Here endeth the inference.

An illustration

The expressions above are difficult to grasp intuitively, so instead we shall plot them! The plot below shows \(\textrm{pr}(\mathscr{H}_2|D)\) for different combinations of heads when two coins were each tossed 100 times.


Areas in green are those where \(\mathscr{H}_2\) is more likely; those in purple favour \(\mathscr{H}_1\).

It is easy to see the symmetry between heads and tails, and between coins A & B. Also, note the relatively sharp transition between the two regimes.

Decision theory

The inferences above are the optimal conclusions to draw from a given set of data. If all we had were the results of a fixed experiment, we’d be done. However, suppose we can get more data. It is clear that we should do so both because we might learn more about the properties of the coins, but also we get rewarded for getting heads. This naturally forces us to choose: which coin should we toss ?

Although Bayes doesn’t tell us what to do, the Evidence ratio tells us whether we have collected enough data to distinguish between the coins: pendantically which of the one- and two-parameters model is more probable given the data.

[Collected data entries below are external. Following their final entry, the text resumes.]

/-- The image of a sync, rule R359, as it stood at the boundary of tick `tick`: bytes of the listed state regions by offset in cell
memory, registers and context words of SAFEA and the Dealer by address, the solver's kept z and y, and what the profile generators, the
loops, the separation unit and the safety logic keep between ticks, with instants in the standby's own time; `free` tells which open
values (notes/assumptions/4.md) the active unit uses next, and `state` its device state; what it carries beside regions and registers is
DEDUCED (notes/assumptions/29.md and 154.md). -/
structure SyncImage where
  tick : Nat
  cell : List (Nat × BitVec 8)
  regs : List (Nat × Word)
  z : List Int
  y : List Int
  prof : Machine.Prof
  loop : Machine.Loop
  ssm : Machine.Ssm
  ins : List (Nat × Machine.SafIn)
  groups : List (Nat × Machine.SafGroup)
  ovr : Nat
  cnt : Nat
  seenAt : List (Nat × Nat)
  degTime : Nat
  free : Nat
  state : BitVec 4
  /-- The next solve starts cold, and no entry of the last tick serves the fallback (rules R162 and R171). -/
  cold : Bool
  noPrev : Bool
  /-- By port, the software output copy in use and the one asked for (rule R265); by local axis, what its channel and step generator keep. -/
  soft : List (Nat × Bool × Bool)
  lax : List (Nat × Machine.LaxRt)
  deriving DecidableEq, Repr

/-- A heartbeat frame of the active unit, rule R358, with the measured boundary offset (rule R362), whether identity and image
checks match (rule R351), and how many of its blocks were invalid before their re-send (rule R350). -/
structure TwinBeat where
  tick : Nat
  resign : Bool
  lapse : Bool
  digest : Word
  offset : Int
  same : Bool
  bad : Nat
  deriving DecidableEq, Repr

This suggests a simple way to proceed: if the Evidence-ratio favours the one-parameter model focus on improving our inference; otherwise just exploit the best model.

I claim without proof that a sensible way to exploit things is to toss the coin with the highest fraction of heads. Remember we’re only going to do this, when we infer that the data we’ve collected distinguish between the two coins.

In the exploration phase, a couple of simple ideas appeal: prefer the rarest, and just guess!

Prefer the rarest

Intuitively it seems reasonably that if we can’t distinguish between the coins, we should explore the one we’ve tossed least often.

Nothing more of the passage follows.